Follow Jeremy's advice. Your Snakefile is badly formed and the line outside the rule breaks everything.

ADD REPLY • link 3.0 years ago by Ram 43k

2

Entering edit mode

i think SAMPLES ,= glob_wildcards is valid but i do prefer to know what I am trying to make rather than let a directory run the show https://snakemake.readthedocs.io/en/stable/project_info/faq.html#id13

ADD REPLY • link 3.0 years ago by Jeremy Leipzig 22k

0

Entering edit mode

I stand corrected. I just noticed that OP is trying to run Snakemake without specifying a target.

ADD REPLY • link 3.0 years ago by Ram 43k

0

Entering edit mode

Small comment: for shell:, you just need:

shell:
  """
    STAR \
      --genomeDir {params.genome} \
      --runThreadN {threads} \
      --readFilesIn {params.read1} {params.read2} \
      --readFilesCommand {params.readFilesCommand} \
      ...
  """

ADD REPLY • link 3.0 years ago by Kevin Blighe 87k

score 2 · Accepted Answer · 2021-05-14

2

Entering edit mode

3.0 years ago

Jeremy Leipzig 22k

snakefiles should be composed as such: 1) write implicit rules that connect input and output using wildcards 2) write target rules that list files you want produced as input

ADD COMMENT • link 3.0 years ago by Jeremy Leipzig 22k

0

Entering edit mode

Thank you, that the problems, I don't know the output for Starsolo. I think I will have 6 files:

Log
Feature Statistic Summaries
Alignments
Matrix Gene Counts
Barcodes
Genes

But I don't know the names. So it's difficult to write the output.

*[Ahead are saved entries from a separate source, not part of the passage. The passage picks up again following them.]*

/-- An acquire of the engine still has its actions to do. -/
def acquireHeld (s : State) (e : Engine) : Bool := s.ops.any fun o => o.eng == e && (match o.kind with
  | .load (some _) _ _ => true
  | _ => false)

/-- Write-backs of a release of the engine are still on their way. -/
def releaseHeld (s : State) (e : Engine) : Bool := s.ops.any fun o => o.eng == e && (match o.kind with
  | .writeBack _ => true
  | _ => false)

/-- Entries in use: of loads, LDF, atomics and CSRR, or of stores and STF, which bank operations (tag 101) occupy, too (R153,
R385). -/
def entriesUsed (s : State) (stores : Bool) : Nat := (s.ops.filter fun o => o.eng == .ctl && (match o.kind with
  | .load _ _ t => (t == 5) == stores
  | .sysRead => !stores
  | _ => false)).length

/-- The holds of an acquire and, for what a release holds, of a release (R172). -/
def orderNeed (e : Engine) (store : Bool) (s : State) : Option WaitKind :=
  if acquireHeld s e || (store && releaseHeld s e) then some .other else none

/-- The waits that stand before an access: those of order (R172), and for the Steward an entry of the loads or of the stores
(R153). -/
def accessNeed (e : Engine) (store storeEntry : Bool) (s : State) : Option WaitKind :=
  if acquireHeld s e || (store && releaseHeld s e) || (e = .ctl && entriesUsed s storeEntry ≥ 32) then some .other else none

/-- A .sys release that wrote back host lines reads the last of their addresses, with length zero, to flush the port (R157, R488). -/
def hostFlush (s : State) (scope : BitVec 3) (l : Overlay) : State :=
  match if scope = 4 then (l.filter fun c => paClass s.pkgNo c.1 == .host).getLast? else none with
  | some c => { s with pcie := s.pcie ++ [⟨s.ctx.part, c.1 - hostBase, 0, false⟩] }
  | none => s

/-- R157 and R172: the actions of a release at a scope, before its own write: it waits for the engine's earlier accesses,
starts its write-backs once, and waits for their acknowledgement. The result says whether it may go on. -/
def releasePrep (s : State) (e : Engine) (scope : BitVec 3) : State × Bool :=
  if s.ops.any fun o => o.eng == e && o.isAccess then (s, false)
  else if (s.eng e).prepared then (s, !releaseHeld s e)
  else if dirtyAt s scope then
    let t := hostFlush (releaseActions s scope) scope (s.l1.dirty ++ s.qc.dirty)
    if scope.toNat < 2 then (t, true)
    else
      let t := addVarOp t e [] (.writeBack scope)
      (t.setEng e { (t.eng e) with prepared := true }, false)
  else (s, true)

/-- The wider of two scopes. -/
def widerScope (a b : Option (BitVec 3)) : Option (BitVec 3) :=
  match a, b with
  | some x, some y => some (if x.toNat < y.toNat then y else x)
  | some x, none => some x
  | none, y => y

/-- The scope of a full/empty release or acquire (R163). -/
def feScope (r : Rec) (on : Bool) : Option (BitVec 3) := if on then some (if r.space = 2 then 1 else 0) else none

/-- The scope that an ordered form names: its field, or the record's with SD (R169). -/
def ordScope (on : Bool) (sd : BitVec 1) (scope : BitVec 3) (r : Rec) : Option (BitVec 3) :=
  if on then some (if sd = 1 then r.scope else scope) else none

/-! ### Accesses (R160, R161, R171) -/

/-- Where a scalar access falls. -/
inductive SAcc where
  | clip
  | ok (a : Nat) (p : Place)
  | wait (k : WaitKind)
  | trap (t : Trap)
deriving DecidableEq, Repr

/-- R394: a plain store touches an armed barrier line. -/
def clobbers (s : State) (r : Rec) (a n : Nat) : Bool :=
  r.space = 3 && ((List.range n).any fun i => armedLine s (r.key s (a + i)))

/-- The checks of a scalar access of `n` bytes at offset `o` of a record, in the order of R494. -/
def scalarPlace (s : State) (e : Engine) (r : Rec) (o : Int) (n : Nat) (acc : Acc) (useScope feOn : Bool) : SAcc :=
  let a := (r.baseAddr.1 : Int) + o
  if feOn && !r.isScratch then .trap { code := .illegalOp }
  else match r.check useScope with
    | some t => .trap t
    | none =>
      if !r.stewardIn o n then
        if r.bmode = 0 || r.pastLimit a n then .trap (accTrap .bounds r a acc) else .clip
      else match rangeCheck s e r a n acc with
        | some t => .trap t
        | none =>
          match placeOf s r a.toNat n acc with
          | .wait k => .wait k
          | .trap t => .trap t
          | .ok p => if acc.writes && clobbers s r a.toNat n then .trap (accTrap .barrierClobber r a acc) else .ok a.toNat p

ADD REPLY • link 3.0 years ago by wanaga3166 ▴ 10

2

Entering edit mode

one of them is {sample}.Aligned.out.sam. Start by creating a target variable that point to the sam files you want produced

SAMPLES = ['foo','bar'] #or from your glob
SAMS = ["{0}.Aligned.out.sam".format(sample) for sample in SAMPLES]
rule all:
  input: SAMS

ADD REPLY • link 3.0 years ago by Jeremy Leipzig 22k

0

Entering edit mode

Thank Jeremy and Ram for your help. I made some modification in my snakefile.

SAMPLES, = glob_wildcards("Data/Raw/{sample}_L001_R1.fastq.gz")

#SAMPLES = ["Sample_S1_L001_R1_001.fastq.gz", "Sample_S1_L001_R2_001.fastq.gz"]
SAMS = ["{0}.Aligned.out.sam".format(sample) for sample in SAMPLES]

rule all:
    input:
        SAMS

rule StarSolo:
    input:
        R1L1 = "Data/Raw/{sample}_L001_R1.fastq.gz",
        R1L2 = "Data/Raw/{sample}_L002_R1.fastq.gz",
        R2L1 = "Data/Raw/{sample}_L001_R2.fastq.gz",
        R2L2 = "Data/Raw/{sample}_L002_R2.fastq.gz"
    output:
        "{0}.Aligned.out.sam"
    threads:
        8
    shell:
        'STAR --runThreadN {threads} '
        '--genomeDir /Genome/Human/GRCh38/ '
        '--readFilesIn {input.R2L1},{input.R2L2} {input.R1L1},{input.R1L2} '
        '--readFilesCommand gunzip -c '
        '--soloType CB_UMI_Simple '
        '--soloCBwhitelist 3M-february-2018.txt '
        '--soloCBlen 16 '
        '--soloUMIstart 17 '
        '--soloUMIlen 12 '

It's work better, but STARsolo didn't start its analyze.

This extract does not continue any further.